# Brief
In the entries below, find the lines that contain the word "data" and copy them.

[Stored items]
=======
/-- No other descriptor owes bytes of the rest of this STORE's range that were accepted before those of this one (R407). -/
def NoneOwed (v : Mover) (i : Nat) (d : Desc) : Prop :=
  ∀ x ∈ d.fill, ({ v with queue := v.queue.eraseIdx i } : Mover).owed x.1 (d.addr + d.pos) (d.addr + d.len) = false

/-- A piece of a STORE: the next bytes of its waiting data, S_min or all there is, whatever messages they came in, are
written where they belong, and every other byte of the tiers reads as before; a message is answered once its last byte is
written (R404, R408). -/
def StoresAreServedInPieces : Prop :=
  ∀ (k : Fin 28) (c u i : Nat) (d : Desc) (bs : List Byte) (s : State),
    s.movRuns k = true → s.nextPiece k (s.mover k) = some (c, u, i) → (s.mover k).queue[i]? = some d →
    d.load = false → s.rangeOk k d.addr d.len = true → FillOk d → NoneOwed (s.mover k) i d →
    (∀ x ∈ d.fill, s.unitExists x.2.src = true) →
    bs = (unwritten d).take (pieceSize k) →
    Completes (.moverPiece k []) s (fun s' => s'.tiles = s.tiles ∧ s'.cast = s.cast ∧ s'.inbox = s.inbox ∧
      (∀ j, j < bs.length → s'.memByte k (d.addr + d.pos + j) = bs[j]?) ∧
      (∀ q b, q < 28 → b < 2 ^ 48 → (q ≠ k.val ∨ b < d.addr + d.pos ∨ d.addr + d.pos + bs.length ≤ b) →
        s'.memByte q b = s.memByte q b) ∧
      (∃ (d' : Desc) (gone : List (Nat × Msg)), (s'.mover k).queue[i]? = some { d with pos := d.pos + bs.length, fill := d'.fill, part := d'.part } ∧
        unwritten d' = (unwritten d).drop bs.length ∧ d.fill = gone ++ d'.fill ∧
        (∀ x, d'.fill.head? = some x → d'.part < x.2.payload.length) ∧ (d'.fill = [] → d'.part = 0) ∧
        s'.routers = (gone.foldl (fun s x => sendMsg (answer x.2 0x04 0 0) s) s).routers) ∧
      (∀ j e, j ≠ i → (s.mover k).queue[j]? = some e → ∃ o, (s'.mover k).queue[j]? = some { e with old := o }) ∧
      (∀ q, q ≠ k.val → s'.mover q = s.mover q) ∧ MovedFor k d.ctx bs.length s s')

/-- Where the piece is all of one message's, earlier LOADs keep what they have not read of the old content (R407). -/
def StoresKeepWhatLoadsHaveNotRead : Prop :=
  ∀ (k : Fin 28) (c u i seq n : Nat) (d : Desc) (m : Msg) (rest : List (Nat × Msg)) (s : State),
    s.movRuns k = true → s.nextPiece k (s.mover k) = some (c, u, i) → (s.mover k).queue[i]? = some d →
    d.load = false → d.fill = (seq, m) :: rest → m.op = 0x01 → s.rangeOk k d.addr d.len = true →
    (pieceSize k ≤ m.payload.length - d.part ∨ rest = []) → n = min (pieceSize k) (m.payload.length - d.part) →
    Completes (.moverPiece k []) s (fun s' => s'.tiles = s.tiles ∧
      (s'.mover k).queue = ((s.mover k).queue.map (keepOld s k (d.addr + d.pos) n seq)).set i
        { d with
          pos := d.pos + n
          fill := if d.part + n = m.payload.length then rest else d.fill
          part := if d.part + n = m.payload.length then 0 else d.part + n })

/-- The piece of a STORE writes no byte for which data accepted earlier is still to be written (R407). -/
def LaterStoresWait : Prop :=
  ∀ (k : Fin 28) (c u i : Nat) (d : Desc) (x : Nat × Msg) (s : State), s.movRuns k = true →
    s.nextPiece k (s.mover k) = some (c, u, i) → (s.mover k).queue[i]? = some d → d.load = false →
    s.rangeOk k d.addr d.len = true → FillOk d → d.fill.head? = some x →
    Completes (.moverPiece k []) s (fun s' => s'.tiles = s.tiles ∧
      ∃ d', (s'.mover k).queue[i]? = some d' ∧ d.pos < d'.pos ∧
        ∀ e ∈ (s.mover k).queue, e.before x.1 = 0 ∨ d.addr + d'.pos ≤ e.addr + e.pos ∨
          e.addr + e.pos + e.before x.1 ≤ d.addr + d.pos)

/-- A descriptor whose range is usable no more ends at its next piece, with MOV_RANGE if it had not started; with nothing
to serve, and in a HALTed or stopped mover, nothing happens (R410, R501). -/
def PiecesEndWithTheirRange : Prop :=
  ∀ (k : Fin 28) (ecc : List Upset) (s : State),
    (∀ c u i d, s.movRuns k = true → s.nextPiece k (s.mover k) = some (c, u, i) → (s.mover k).queue[i]? = some d →
      s.rangeOk k d.addr d.len = false →
      Completes (.moverPiece k ecc) s (fun s' => s'.tiles = s.tiles ∧ s'.mem = s.mem ∧ s'.cast = s.cast ∧
        (s'.mover k).queue.length + 1 = (s.mover k).queue.length ∧ (∀ q, q ≠ k.val → s'.mover q = s.mover q) ∧
        (d.pos = 0 → bit (s'.hdr (pgMov k)).err Err.movRange.bit = true))) ∧
    ((s.movRuns k = false ∨ s.nextPiece k (s.mover k) = none) → Completes (.moverPiece k ecc) s (· = s))

/-- The staged acknowledgement of a descriptor. -/
def stagedAck (k tag : Nat) (d : Desc) : Msg :=
  { op := 0x08, src := movUnit k, dest := d.sunit, sctx := d.ctx, priv := true, tctx := d.ctx, w1 := d.stageW1, tag := tag }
=======
# Solution
/-- A piece of a STORE: the next bytes of its waiting data, S_min or all there is, whatever messages they came in, are
/-- The piece of a STORE writes no byte for which data accepted earlier is still to be written (R407). -/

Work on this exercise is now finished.